使用Prometheus监控Master节点组件指标

本文将介绍如何使用Prometheus对Master节点的kube-apiserver、kube-controller、kube-scheduler、etcd-server组件进行监控。

通过监控中心查看Master节点组件指标

云原生监控中心已支持对Master节点的kube-apiserver组件进行监控,您在集群中开通云原生监控中心后(安装云原生监控插件版本为3.5.0及以上),可以查看仪表盘中的APIServer视图,监控API指标。

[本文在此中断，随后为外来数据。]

/-- The state with request `r` of stream `st` behind its others, ports `ps`, and the answer DONE in set `k`. -/
def State.acceptRequest (s : State) (k st : Nat) (r : SetReq) (ps : List Port) : State :=
  let x := s.setIspStream st { s.ispStream st with reqs := (s.ispStream st).reqs ++ [r] }
  ({ x with isp.serial := s.isp.serial + 1, ports := ps }.setReg (R.ISP_SR_TARGET k)
    (BitVec.ofNat 32 (65536 * r.expTarget + r.gainTarget))).setReg (R.ISP_SR_RESULT k) (BitVec.ofNat 32 (2 ^ 24 * St.done))

section
variable {r : SetReq} {ps : List Port}

@[simp] theorem State.acceptRequest_dram : (s.acceptRequest k st r ps).dram = s.dram := (rfl)
@[simp] theorem State.acceptRequest_serial : (s.acceptRequest k st r ps).isp.serial = s.isp.serial + 1 := (rfl)

/-- An accepted request as it is written: the request, its commands at port `n`, its targets, the answer. -/
theorem acceptRequest_eq {id exposure : Word} {gain te tg deadline : Nat} {wb : Option (Word × Word)} {cs : List CtlCmd} :
    let r : SetReq := ⟨s.isp.serial, id, exposure, gain, wb, te, tg, deadline, false, false⟩
    let x := s.setIspStream st { s.ispStream st with reqs := (s.ispStream st).reqs ++ [r] }
    let t := cs.foldl (fun s c => s.ctlQueue n c) { x with isp.serial := x.isp.serial + 1 }
    (t.setReg (R.ISP_SR_TARGET k) (BitVec.ofNat 32 (65536 * te + tg))).setReg (R.ISP_SR_RESULT k) (BitVec.ofNat 32 (2 ^ 24 * St.done)) =
      s.acceptRequest k st r t.ports := by
  intro r x t
  have ht : t = { x with isp.serial := x.isp.serial + 1, ports := t.ports } := foldl_ctlQueue_eq _ _
  rw [ht]
  rfl

theorem reqs_acceptRequest : ((s.acceptRequest k st r ps).ispStream st).reqs = (s.ispStream st).reqs ++ [r] :=
  congrArg IspStream.reqs (ispStream_setIspStream_same s st _)

theorem result_acceptRequest : (s.acceptRequest k st r ps).reg (R.ISP_SR_RESULT k) = 0 := reg_setReg_same

end

/-- A request that is accepted (log 28) has the staged settings and stands behind the others; its commands wait at the stream's port, its targets are
shown, and the answer is DONE (R134, R139). -/
theorem postOp_accepts (ha : (s.postEntry k v).PostAdmitted ag v) (ho : (s.postEntry k v).openRequests (bits v 25 16) < 4) :
    ∃ r ps, r.Staged (s.postEntry k v) k ∧ postOp ag k v s = (s.postEntry k v).acceptRequest k (bits v 25 16) r ps := by
  obtain ⟨hown, hwrites, henabled⟩ := ha
  have hopen : ¬4 ≤ (s.postEntry k v).openRequests (bits v 25 16) := Nat.not_le.mpr ho
  generalize hu : s.postEntry k v = u at *
  unfold State.postEntry at hu
  simp only [postOp, hu, hown, hwrites, henabled, hopen, Bool.not_true, Bool.false_eq_true, if_false, or_self]
  exact ⟨_, _, ⟨rfl, rfl, rfl, rfl⟩, acceptRequest_eq⟩

/-! ### What the commands answer -/

section
variable (hs : s.awake = true)
include hs

theorem exec_ispEnable {n : Fin 2} {on : Bool} : exec (.ispEnable ag n on) s = .next (ispEnableOp ag n on s) := awakeNext_awake hs
theorem exec_ispClearCounts {n : Fin 2} : exec (.ispClearCounts ag n) s = .next (ispClearOp ag n s) := awakeNext_awake hs
theorem exec_ispSwap {st : Fin 1024} : exec (.ispSwap ag st) s = .next (swapOp ag st s) := awakeNext_awake hs
theorem exec_ispResetModel {st : Fin 1024} : exec (.ispResetModel ag st) s = .next (resetModelOp ag st s) := awakeNext_awake hs
theorem exec_ispPost {k : Fin 8} : exec (.ispPost ag k v) s = .next (postOp ag k v s) := awakeNext_awake hs

end

/-- Settles O23: each command by what its operation leaves, with authority and without. -/
theorem ispRegistersAndSettings : Obligations.IspRegistersAndSettings := by
  intro ag s hs
  refine ⟨fun n ha => ⟨fun on => ?enable, ?clear⟩, fun n ha c hc => ?refused, fun st hb => ?busy,
    fun st hb => ⟨fun hr => ?swapDone, fun hr => ?swapRefused⟩, fun st hb ho => ?reset,
    fun k v ho hw hown henabled => ⟨fun hopen => ?postBusy, fun hopen => ?postAccepted⟩⟩
  case enable =>
    rw [exec_ispEnable hs]
    exact ⟨_, rfl, flag_ispEnableOp ha on, regsBut_ispEnableOp ha on, by simp [ispEnableOp_eq ha]⟩
  case clear =>
    rw [exec_ispClearCounts hs, ispClearOp_eq ha]
    exact ⟨_, rfl, fun o h => by rw [reg_zeroRegs, if_pos h], onlyRegs_zeroRegs _⟩
  case refused =>
    simp only [List.mem_cons, List.not_mem_nil, or_false] at hc
    obtain rfl | rfl | rfl := hc
    · rw [exec_ispEnable hs, ispEnableOp_refused ha]; rfl
    · rw [exec_ispEnable hs, ispEnableOp_refused ha]; rfl
    · rw [exec_ispClearCounts hs, ispClearOp_refused ha]; rfl
  case busy =>
    rw [exec_ispSwap hs, exec_ispResetModel hs, swapOp_busy hb, resetModelOp_busy hb]
    exact ⟨rfl, rfl⟩
  case swapDone =>
    rw [exec_ispSwap hs, swapOp_done hb hr]
    exact ⟨_, rfl, congrArg IspStream.ctx (ispStream_setIspStream_same _ _ _), reg_swapAnswered_done hr⟩
  case swapRefused =>
    rw [exec_ispSwap hs, swapOp_refused hb hr]
    exact ⟨_, rfl, congrArg IspSt.streams State.swapAnswered_isp, reg_swapAnswered_status⟩
  case reset =>
    rw [exec_ispResetModel hs, resetModelOp_owner hb ho]
    have hstream := ispStream_resetModel (s.setFld R.ISP_CTX_CMD 9 0 st) st
    exact ⟨_, rfl, congrArg IspStream.base hstream, congrArg IspStream.reqs hstream, by rw [hstream]; rfl,
      fun o h => reg_resetModel.trans (reg_setFld_other (by simpa using h)), rfl⟩
  case postBusy =>
    rw [exec_ispPost hs, postOp_busy ⟨hown, hw, henabled⟩ hopen]
    exact ⟨_, rfl, by simp, by simp, reg_setReg_same⟩
  case postAccepted =>
    obtain ⟨r, ps, hstaged, hpost⟩ := postOp_accepts ⟨hown, hw, henabled⟩ hopen
    obtain ⟨hid, hexposure, -, -⟩ := staged_postEntry hstaged
    rw [exec_ispPost hs, hpost]
    have hreqs := reqs_acceptRequest (s := s.postEntry k v) (k := k) (st := bits v 25 16) (r := r) (ps := ps)
    rw [ispStream_congr State.postEntry_isp] at hreqs
    exact ⟨_, r, rfl, by simp, hreqs, hid, hexposure, result_acceptRequest, by simp⟩

end Sys2Proof.Machine
end

section
/-! The statements of 08_feature_engine.md about what agents load: pair tables (R320, R321, R329) and the counters of track sets (R313, R316,
R329). They rest on what a read of DRAM may change (14_dram_integrity.md R499, R504 to R508). -/

namespace Sys2Proof.Machine

variable {s t u : State} {ag : Agent} {off k i n : Nat} {v : Word}

/-! ### What a read of DRAM may change -/

/-- What counting, logging, reporting and repairing leave alone: `t` differs from `s` in registers, reports, interrupts, DRAM, the safety
island, counters, the flash log and the PCI Express endpoint at most. -/
def OnlyDramEffects (s t : State) : Prop :=
  t = { s with regs := t.regs, reports := t.reports, dram := t.dram, saf := t.saf, pmc := t.pmc, flashLog := t.flashLog, pci := t.pci,
               host := t.host }

namespace OnlyDramEffects

theorem refl (s : State) : OnlyDramEffects s s := rfl

theorem trans (h : OnlyDramEffects s t) (h' : OnlyDramEffects t u) : OnlyDramEffects s u := by
  unfold OnlyDramEffects at *
  rw [h', h]

theorem hts (h : OnlyDramEffects s t) : t.hts = s.hts := by
  unfold OnlyDramEffects at h
  rw [h]

theorem fte (h : OnlyDramEffects s t) : t.fte = s.fte := by
  unfold OnlyDramEffects at h
  rw [h]

theorem foldl {α : Type} {f : State → α → State} (hf : ∀ s a, OnlyDramEffects s (f s a)) (l : List α) (s : State) :
    OnlyDramEffects s (l.foldl f s) := by
  induction l generalizing s with
  | nil => exact refl s
  | cons a l ih => exact (hf s a).trans (ih (f s a))

theorem ite {p : Prop} [Decidable p] (h : OnlyDramEffects s t) (h' : OnlyDramEffects s u) : OnlyDramEffects s (if p then t else u) := by
  split
  · exact h
  · exact h'

theorem report (s : State) (agent status part : Nat) : OnlyDramEffects s (s.report agent status part) := rfl

theorem count (s : State) (i n : Nat) : OnlyDramEffects s (s.count i n) :=
  ite (refl s) (ite rfl rfl)

theorem bwCount (s : State) (k n : Nat) : OnlyDramEffects s (s.bwCount k n) := ite (refl s) rfl

theorem bump (s : State) (off : Nat) : OnlyDramEffects s (s.bump off) := by
  unfold State.bump State.bumpN
  split
  · exact trans (t := s.incReg off 1) rfl (count _ _ _)
  · rfl

theorem notice (s : State) (b : Nat) : OnlyDramEffects s (s.notice b) :=
  trans (t := s.setFlag R.SAF_NOTICE_PEND b true) rfl ((count _ _ _).trans rfl)

theorem cause (s : State) (code agent part : Nat) (info : Word) : OnlyDramEffects s (s.cause code agent part info) :=
  ite (refl s) (ite rfl (ite rfl rfl))

/-- The first integrity error is logged (R504). -/
theorem dramLog (s : State) (w : Who) (blk : Nat) (scrub restored both merge : Bool) :
    OnlyDramEffects s (s.dramLog w blk scrub restored both merge) := ite (refl s) rfl

theorem withDram (s : State) (d : DramSt) : OnlyDramEffects s { s with dram := d } := rfl

theorem restore (s : State) (dst src : Nat) : OnlyDramEffects s (s.restore dst src) := by
  unfold State.restore
  exact (withDram s _).trans (bump _ _)

/-- A lost block asks for a reload, and is a cause of the safe state or a notice (R508, R540). -/
theorem loseBlock (s : State) (e blk : Nat) : OnlyDramEffects s (s.loseBlock e blk) := by
  have hlost (p : Nat) : OnlyDramEffects s
      ((State.bump { s with dram.lost := s.dram.lost ++ [blk] } R.PANTRY_LOST_CNT).report 0x3C St.integrity p) :=
    (withDram s _).trans ((bump _ _).trans (report _ _ _ _))
  have hreload (t : State) (p : Prop) [Decidable p] : OnlyDramEffects t (if p then { t with dram.reload := t.dram.reload ++ [e] } else t) :=
    ite (withDram t _) (refl t)
  exact ite (refl s) (((hlost _).trans (hreload _ _)).trans (ite (cause _ _ _ _ _) (notice _ _)))

/-- A block whose check fails is restored from its copy or lost (R504, R507, R508). -/
theorem badBlock (s : State) (w : Who) (blk : Nat) (scrub : Bool) : OnlyDramEffects s (s.badBlock w blk scrub) := by
  have hlose (s : State) (restored both merge : Bool) (e b : Nat) :
      OnlyDramEffects s ((s.dramLog w blk scrub restored both merge).loseBlock e b) := (dramLog _ _ _ _ _ _ _).trans (loseBlock _ _ _)
  have hrestore (s : State) (restored both merge : Bool) (b c : Nat) :
      OnlyDramEffects s ((s.dramLog w blk scrub restored both merge).restore b c) := (dramLog _ _ _ _ _ _ _).trans (restore _ _ _)
  unfold State.badBlock
  refine (bump s (if scrub then R.SCRUB_ERR_CNT else R.CRC_ERR_CNT)).trans ?_
  generalize s.bump _ = t
  dsimp only
  split -- whether the block lies in a primary range
  · exact ite (hlose _ _ _ _ _ _) (hrestore _ _ _ _ _ _)
  · split -- whether it lies in a copy range
    · exact ite (dramLog _ _ _ _ _ _ _) (ite (hlose _ _ _ _ _ _) (hrestore _ _ _ _ _ _))
    · exact dramLog _ _ _ _ _ _ _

如需对kube-controller、kube-scheduler、etcd-server组件进行监控,请参考以下步骤。

此3个组件监控指标不在容器基础指标范围,监控中心将该类指标上报至AOM后会进行收费,因此监控中心会默认屏蔽采集该类指标。

  1. 登录CCE控制台,单击集群名称进入集群详情页。
  2. 在左侧导航栏中选择“配置与密钥”,并切换至“monitoring”命名空间,找到名为“persistent-user-config”的配置项。
  3. 单击“更新”,对配置数据进行编辑,并在serviceMonitorDisable字段下删除以下配置。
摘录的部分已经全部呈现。